Fragments from Floyd

This results from my need to learn about Cascading Style Sheets and structure-based page markup and buzzword-based jargon leveraging . . .
Creek Running North

Since conservative religionists blame gays for everything from AIDS to 9/11 to Tinky Winky and the Catholic Church’s sex scandals, I was wondering how long it would take for gays to be blamed for Abu Ghraib? I got my answer: oh, about a day.
Joe Perez

I’m not sure–I’m not sure that, given the same circumstances, the same boredom, the same bitterness, the same mix of factors–I would categorically not have been that woman with that leash in her hand.
Feathers of Hope

here’s the bed she lies in
the sheets might as well be snow
she’s so cold
the heat disperses above her
the ceiling blankly accepts it
she sinks clean as a stone

Ivy is here

So we each answered the questions, each one according to her opinions. The beautiful thing in this, is that our answers did not agree, but they were close. We are mothers, and we hate wars. And we want peace for our families, and for our countries. The program will be broadcast on mothers day in America – I mean, May 9. I hope it’s a happy day for all mothers in America and the world – that families gather. That nobody is absent, participating in a war or something similar. And that peace surrounds the whole world.
A Family in Baghdad

O inhabitants of al-Andalus, what happiness is yours, having water, shade, rivers and trees. The garden of Eternal Happiness is not without, but rather within your territory.
– ibn Khafaja, Valencia, 11th century

Everybody has clotheslines; in fact the fronts of the buildings give very little clue about the vibrant life that happens in the back gardens and alleys between rows of attached buildings on two parallel streets.
the cassandra pages

[Lot for sale = Zero.]

Eventually, maybe it will be recognized that those individuals who dare to blow the whistle and who refuse to participate in anti-human actions are the real heroes, the truly civilized.

Khalid wanted to go and die in Iraq, not because he is a loser, not because he wants to have a 72 virgins (I don’t know where did this virgins story come from), and not because he wanted to achieve personal benefits . . .
Khalid like other hundreds before him, and thousands after him, wanted to say NO, he wanted to change his/our world, and it is our fault that we didn’t give him other means to express this protest.
Raed in the Middle

“The life of a warrior cannot possibly be cold and lonely and without feelings,” says don Genaro, “because it is based on his affection, his devotion, his dedication to his beloved. And who, you may ask, is his beloved? I will show you now.” He then performs an astounding demonstration, in which he “embraces the earth.”
Book of Life

There was a time when people here felt sorry for the troops.
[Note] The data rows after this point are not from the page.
-- ==== Sys2Proof/Machine/Sched.lean ====
section
/-!
DEFINITION. Splits at a bundle boundary (R21-R25), the lookahead (R51, R52), the fetch (R123, R316), and when a bundle stalls
(R86, R89, R91).
-/

namespace Sys2Proof.Machine

/-! ## Covered operations (R51) -/

/-- Whether a covered operation is complete: its result is delivered and its counters are lowered. -/
def coveredDone (g : Group) (id : Nat) : Bool :=
  (g.image.results.all fun r => decide (r.id ≠ id) || resultFull r) &&
  ((g.user.getD {}).results.all fun r => decide (r.id ≠ id) || resultFull r) &&
  (g.ops.all fun o => decide (o.id ≠ id)) &&
  g.paths.all fun e => e.2.all fun p => decide (p.id ≠ id)

/-- A split held by an exhausted lookahead. -/
def exhausted (g : Group) (sp : Split) : Bool := sp.la.any fun c => decide (c.left = 0) && !coveredDone g c.id

/-- The windows of a split after it has issued a bundle (R51): earlier ones shrink by one, those complete go, new ones open. -/
def laAfter (g : Group) (sp : Split) (ids : List Nat) (n : Nat) : List Covered :=
  ((sp.la.filter fun c => !coveredDone g c.id).map fun c => { c with left := c.left - 1 }) ++ ids.map fun i => { id := i, left := n }

/-- The windows of two merging splits: the union, with the lesser remainder (R52). -/
def laMerge (a b : List Covered) : List Covered :=
  (a.map fun c => match b.find? fun d => decide (d.id = c.id) with
    | some d => { c with left := min c.left d.left }
    | none => c) ++ b.filter fun d => !(a.any fun c => decide (c.id = d.id))

/-! ## Boundaries (R21-R23) -/

/-- A split's serialisation stack resolved (R21). -/
def resolveStack : Nat → Split → Split
  | 0, sp => sp
  | n + 1, sp =>
    match sp.stack with
    | [] => sp
    | e :: r =>
      if sp.pc ≠ e.join then sp
      else if e.second then resolveStack n { sp with mask := sp.mask ||| e.mask, stack := r }
      else resolveStack n { sp with mask := e.mask, pc := e.fall, stack := { e with mask := sp.mask, second := true } :: r }

/-- A split resolved with fuel for every entry. -/
def resolveSplit (sp : Split) : Split := resolveStack (2 * sp.stack.length + 1) sp

/-- Whether two splits merge (R23, R349): equal PCs, empty stacks, one half. -/
def mergeable (g : Group) (i j : Nat) : Bool :=
  let a := splitOf g i
  let b := splitOf g j
  decide (a.pc = b.pc) && a.stack.isEmpty && b.stack.isEmpty && decide (halfOf g i = halfOf g j)

/-- Two splits merged: the lower id keeps the entry (R23), with its own mark of R53 (DESIGN CHOICE, log 27). -/
def mergePair (g : Group) (i j : Nat) : Group :=
  let a := splitOf g i
  let b := splitOf g j
  let g := setSplit g i { a with mask := a.mask ||| b.mask, join := none, held := none, la := laMerge a.la b.la }
  { g with splits := tdel g.splits j, seamWait := g.seamWait.map fun w => if w.split = j then { w with split := i } else w }

/-- The first pair of splits that merge. -/
def mergePairOf (g : Group) : Option (Nat × Nat) :=
  let ids := g.splits.map Prod.fst
  (ids.flatMap fun i => (ids.filter fun j => decide (i < j)).map fun j => (i, j)).find? fun p => mergeable g p.1 p.2

/-- Every merge made. -/
def mergeAll : Nat → Group → Group
  | 0, g => g
  | n + 1, g => match mergePairOf g with
    | none => g
    | some (i, j) => mergeAll n (mergePair g i j)

/-- Whether a split at its join waits for another with that join (R22, R349). -/
def holdsFor (g : Group) (sid : Nat) : Bool :=
  let sp := splitOf g sid
  decide (sp.join = some sp.pc) &&
    g.splits.any fun e => decide (e.1 ≠ sid ∧ e.2.join = sp.join ∧ halfOf g e.1 = halfOf g sid)

/-- A held split whose hold has lasted 1,024 bundles of the group goes on alone (R22). -/
def holdTimeout (g : Group) (sid : Nat) : Group :=
  let sp := splitOf g sid
  match sp.held with
  | some n => if n ≥ 1024 then setSplit g sid { sp with join := none, held := none } else g
  | none => g

/-- A split's hold begun, kept or ended (R22). -/
def markHold (g : Group) (sid : Nat) : Group :=
  let sp := splitOf g sid
  holdTimeout (setSplit g sid { sp with held := if holdsFor g sid then some (sp.held.getD 0) else none }) sid

/-- A function of a group applied at each of some splits that the group still has. -/
def eachSplit (f : Group → Nat → Group) (g : Group) (ids : List Nat) : Group :=
  ids.foldl (fun g i => if (tget g.splits i).isSome then f g i else g) g

/-- The boundary of a group in user mode: splits without running lanes go, stacks are resolved, splits merge, holds are judged. -/
def boundary (g : Group) : Group :=
  if g.super then g
  else
    let ids := g.splits.map Prod.fst
    let g := eachSplit trimSplit g ids
    let g := eachSplit (fun g i => setSplit g i (resolveSplit (splitOf g i))) g ids
    let g := mergeAll 4 g
    eachSplit markHold g ids

/-! ## Presentation (R24) -/

/-- Whether a split may be presented. -/
def eligible (g : Group) (sid : Nat) : Bool :=
  let sp := splitOf g sid
  sp.held.isNone && !exhausted g sp

/-- The split with the lowest PC, ties to the lower id. -/
def lowestPc (g : Group) : List Nat → Option Nat
  | [] => none
  | i :: r =>
    match lowestPc g r with
    | none => some i
    | some j => if (splitOf g j).pc < (splitOf g i).pc then some j else some i

/-- The split that must be presented before the one that R24 chose, whose sm trigger may not be accepted first (R189; DEDUCED, log 42). -/
def seamTurn (g : Group) : Option Nat := (seamHeld g).bind fun w => if w.turn && eligible g w.split then some w.split else none

/-- The split a group presents (R24): one that has waited 256 bundles first, the one with the lowest PC where there are several (DESIGN
CHOICE, log 42); in supervisor mode the trapping split alone (R311); the split of a replaced bundle at once (R313). -/
def present (g : Group) : Option Nat :=
  if g.super then (if (tget g.splits g.trapSplit).isSome && eligible g g.trapSplit then some g.trapSplit else none)
  else
    match g.inject with
    | some i => if exhausted g (splitOf g i.split) then none else some i.split
    | none =>
      let ids := (g.splits.map Prod.fst).filter (eligible g)
      (seamTurn g).orElse fun _ =>
        (lowestPc g (ids.filter fun i => decide ((splitOf g i).waiting ≥ 256))).orElse fun _ => lowestPc g ids

/-- The replaced access that a bundle of a split is to issue with (R313): a handler's own bundles have none. -/
def injectFor (g : Group) (sid : Nat) : Option Inject := if g.super then none else g.inject.filter fun i => decide (i.split = sid)

/-- Counters of the other splits when one of them is issued (R22, R24): the bundles that a split has waited stand where it is not eligible in
between (DESIGN CHOICE, log 42). -/
def countOthers (g : Group) (sid : Nat) : Group :=
  { g with splits := g.splits.map fun e =>
      if e.1 = sid then (e.1, { e.2 with waiting := 0 })
      else (e.1, { e.2 with held := e.2.held.map (· + 1), waiting := if eligible g e.1 then e.2.waiting + 1 else e.2.waiting }) }

/-! ## Fetch (R123, R316) -/

/-- What a fetch gives: a bundle, an illegal one with its first illegal field, an uncorrectable error, a freeze, or an overlay that is not
resident. -/
inductive Fetch where
  | bundle (i : Instr)
  | illegal (slot : Nat)
  | poisoned
  | frozen
  | absent (slot : Nat)
  | routine
  deriving DecidableEq, Repr

/-- The 32 bytes of a bundle as one value. -/
def bundleWord (c : Core) (pc : Nat) : BundleWord := BitVec.ofNat 256 (leVal (memRead c.imem pc 32))

/-- The fetch of a split (R316, R312, R314). -/
def fetch (c : Core) (sup : Bool) (pc : Nat) : Fetch :=
  let slot := pc / 65536
  if !c.ovres.getLsbD slot then
    (if (sup && slot == 7) || c.loads.any (fun l => decide (l.slot = slot)) then .frozen else .absent slot)
  else if sup && decide (pc = supervisorPc) && c.supplied then .routine
  else if c.imemPoison.contains (pc / 32) then .poisoned
  else match decode (bundleWord c pc) with
    | .ok i => .bundle i
    | .error k => .illegal k

/-! ## Moves as read (R86) -/

/-- A move of a bundle as read: its slot, the lanes in which its guard is true, and the value it carries. -/
structure Moved where
  slot : Nat
  mv : Move
  lanes : Mask
  val : Lanes
  uval : DWord
  poison : Mask
  deriving DecidableEq, Repr

/-- The moves of a bundle with their slots. -/
def bundleMoves (b : Bundle) : List (Nat × Move) :=
  ((List.range b.slots.length).zip b.slots).filterMap fun p => match p.2 with
    | .move m => some (p.1, m)
    | .empty | .lim _ => none

/-- Every move read. -/
def readMoves (s : State) (gid sid : Nat) (b : Bundle) : List Moved :=
  let g := groupOf s gid
  (bundleMoves b).map fun p =>
    let m := guardLanes g sid p.2.g
    { slot := p.1, mv := p.2, lanes := m, val := srcValue s gid sid b p.2.src
      uval := uniformValue g (halfOf g sid) b p.2.src, poison := (m &&& srcPoison g (halfOf g sid) p.2.src) ||| guardPoison g sid p.2.g }

/-- A move's effect (R79, R80, R86). -/
def moveApply (h : Nat) (g : Group) (m : Moved) : Group :=
  let ls := m.lanes &&& ~~~m.poison
  match m.mv.dst with
  | .v i => { vput g i.toNat m.val ls with vPoison := tset g.vPoison i.toNat (tgetD g.vPoison i.toNat 0 &&& ~~~ls) }
  | .latch u l hold =>
    if unitUniform u then
      if m.poison ≠ 0 then g else { g with image := { g.image with uniform := tset g.image.uniform (uniformKey u h l) { val := m.uval, full := true, hold := hold } } }
    else
      let x := latchOf' g.image u l
      let y : Latch :=
        { val := laneMerge x.val m.val ls, full := x.full ||| ls, poison := x.poison &&& ~~~ls
          hold := if hold then x.hold ||| ls else x.hold &&& ~~~ls }
      { g with image := { g.image with latches := tset g.image.latches (latchKey u l) y } }
  | .trig _ => g
  | .mask i =>
    let k := i.toNat
    let bitsNew := maskOf fun l => (laneGet m.val l).getLsbD 0
    { g with m := tset g.m k ((mget g k &&& ~~~ls) ||| (bitsNew &&& ls)), mPoison := tset g.mPoison k (tgetD g.mPoison k 0 &&& ~~~ls), userPrev := if g.super then tdel g.userPrev k else g.userPrev }
  | .e i =>
    let x := tgetD g.e i.toNat {}
    { g with e := tset g.e i.toNat { x with full := x.full &&& ~~~ls, poison := x.poison &&& ~~~ls } }
  | .fclr => if ls = 0 then g else fstatClear g h (m.uval.setWidth 13)

/-- The masks that moves write, with their values before (R90). -/
def masksWritten (g : Group) (ms : List Moved) : Table Mask :=
  ms.foldl (fun t m => match m.mv.dst with
    | .mask i => tset t i.toNat (mget g i.toNat)
    | _ => t) []

/-- The group after step 2 of R86. -/
def movesApply (h : Nat) (g : Group) (ms : List Moved) : Group :=
  ms.foldl (moveApply h) { g with mPrev := masksWritten g ms }

/-- Whether a bundle's moves use FSTAT. -/
def clearsFstat (b : Bundle) : Bool := (bundleMoves b).any fun p => p.2.dst == .fclr

/-- The lanes a bundle's move writes a latch in. -/
def latchLanes (ms : List Moved) (u : FUnit) (l : LatchName) : Mask :=
  ms.foldl (fun a m => match m.mv.dst with
    | .latch v k _ => if v = u ∧ k = l then a ||| m.lanes else a
    | _ => a) 0

/-- The lanes of an ld or st trigger whose `w` latch names a window register with an uncorrectable error (R321). -/
def windowPoison (g : Group) (h : Nat) (u : FUnit) : Mask :=
  if g.wPoison.isEmpty || !(u == .ld || u == .st) then 0
  else maskOf fun l => let k := (laneGet (latchOf' g.image u .w).val l).toNat; decide (k < 8) && g.wPoison.contains (8 * h + k)

/-- The lanes of a uniform trigger's move that consume an uncorrectable error: of its operand, or of a latch it reads (R321). -/
def uniformKill (g : Group) (h : Nat) (m : Moved) (t : Trigger) : Mask :=
  m.poison ||| if (latchesRead t).any fun l => (tgetD g.image.uniform (uniformKey (triggerUnit t) h l) {}).poison then m.lanes else 0

/-- The triggers of a bundle, ld and st first (R219), with their contributing lanes: the guard is true, no operand is poisoned. A uniform
trigger with a poisoned operand does not fire (R321). -/
def firesOf (g2 : Group) (h : Nat) (ms : List Moved) (inj : Option Inject) : List Fire :=
  let mk (m : Moved) : Option Fire := match m.mv.dst with
    | .trig t =>
      let u := triggerUnit t
      let c := if unitUniform u then m.lanes
        else (latchesRead t).foldl (fun c l => let x := latchOf' g2.image u l; c &&& x.full &&& ~~~x.poison)
          (m.lanes &&& ~~~m.poison &&& ~~~windowPoison g2 h u)
      if unitUniform u && decide (uniformKill g2 h m t ≠ 0) then none
      else some { slot := m.slot, op := t, lanes := c, val := m.val, uval := m.uval,
                  inj := inj.bind fun i => if i.slot = m.slot then some i else none }
    | _ => none
  let all := ms.filterMap mk
  let isU (u : FUnit) (f : Fire) : Bool := triggerUnit f.op == u
  all.filter (isU .ld) ++ all.filter (isU .st) ++ all.filter fun f => !(isU .ld f) && !(isU .st f)

/-- The lanes killed by a bundle, with the first slot that consumed a poisoned value (R321). -/
def killedBy (g2 : Group) (h : Nat) (ms : List Moved) : Mask × Nat :=
  ms.foldl (fun a m =>
    let k := match m.mv.dst with
      | .trig t => if unitUniform (triggerUnit t) then uniformKill g2 h m t
          else (latchesRead t).foldl (fun k l => k ||| (m.lanes &&& (latchOf' g2.image (triggerUnit t) l).poison))
            (m.poison ||| (m.lanes &&& windowPoison g2 h (triggerUnit t)))
      | _ => m.poison
    (a.1 ||| k, if a.1 = 0 ∧ k ≠ 0 then m.slot else a.2)) (0, 0)

/-- Whether a bundle's scalar operation reads an s-register or a mask with an uncorrectable error. -/
def scalarOpPoisoned (g : Group) (sid : Nat) (b : Bundle) : Bool :=
  match b.scalar with
  | none => false
  | some op => ((scalarSources op).any fun i => g.sPoison.contains (64 * halfOf g sid + i)) ||
      (scalarMasks op).any fun i => decide (activeMask g sid &&& tgetD g.mPoison i 0 ≠ 0)

/-- Whether a bundle reads an s-register, or by its scalar slot a mask, with an uncorrectable error: that kills every live lane (R321). -/
def scalarPoisoned (g : Group) (sid : Nat) (b : Bundle) : Bool :=
  ((bundleMoves b).any fun p => decide (guardLanes g sid p.2.g ≠ 0) && srcScalarPoison g (halfOf g sid) p.2.src) || scalarOpPoisoned g sid b

/-! ## Stalls (R86, R89, R91) -/

/-- Whether a move of a bundle reads an unfilled result port (R89). -/
def portStall (g : Group) (sid : Nat) (b : Bundle) : Bool :=
  (bundleMoves b).any fun p => match p.2.src with
    | .port _ _ => srcStalls g p.2.src (guardLanes g sid p.2.g)
    | _ => false

/-- Whether a bundle cannot issue yet for another reason. -/
def otherStall (s : State) (gid sid : Nat) (b : Bundle) : Bool :=
  let g := groupOf s gid
  let h := halfOf g sid
  let ms := readMoves s gid sid b
  let g2 := movesApply h g ms
  let pending := scalarPending g h
  let regs := ((bundleMoves b).flatMap fun p => srcScalars p.2.src) ++ (b.scalar.map fun op => scalarRegs op ++ eretRegs g op).getD []
  let fs := firesOf g2 h ms none
  let records := fs.any readsRecord
  ((bundleMoves b).any fun p => match p.2.src with
    | .e _ => srcStalls g p.2.src (guardLanes g sid p.2.g)
    | _ => false) ||
  (pending.any fun i => decide (i ≠ 0) && (records || regs.contains i)) ||
  (clearsFstat b && tstPending g) ||
  countersFull g2 h fs ||
  (fs.any fun f => fireStalls (setGroup s gid g2) gid sid f) ||
  match b.scalar with
  | some op => scalarStalls s gid sid op
  | none => false

end Sys2Proof.Machine
end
No matter what one’s attitude was towards the occupation, there were moments of pity towards the troops, regardless of their nationality. We would see them suffering the Iraqi sun, obviously wishing they were somewhere else and somehow, that vulnerability made them seem less monstrous and more human. That time has passed. People look at troops now and see the pictures of Abu Ghraib . . .
Baghdad Burning

Say firmly:
“We will not have great questions decided by irrelevant agencies,
Our husbands shall not come to us reeking of carnage,
For caresses and applause . . . “

Helena Cobban

There is a sign hanging beside my piano. It says “Don’t shoot the piano player. She’s doing the best she can.”
Switched At Birth

First he joked that only Jews could make a holiday of a day when nobody died. (We laughed.) And then he observed that, in this day and age, when so many of us begin our mornings by turning on the radio or checking news online to see how many casualties the Iraq war has generated overnight, we might find ourselves identifying with the impulse to celebrate such a day. (We weren’t laughing any more.)
Velveteen Rabbi

We are greasy in death, and wet
and slippery and vainly named.

Lekshe’s Mistake

the darkness can go away now, the darkness can go away
Awake at Dawn — Writing Journal

I have solved for x far too often. From now on x can solve for me.
vajrayana practice

This post was inspired by the late, lamented blog commonbeauty, which demonstrated the potential of the blogroll collage/chrestomathy form in the posts “twenty upanishads” (April 08) and “twenty questions” (April 12)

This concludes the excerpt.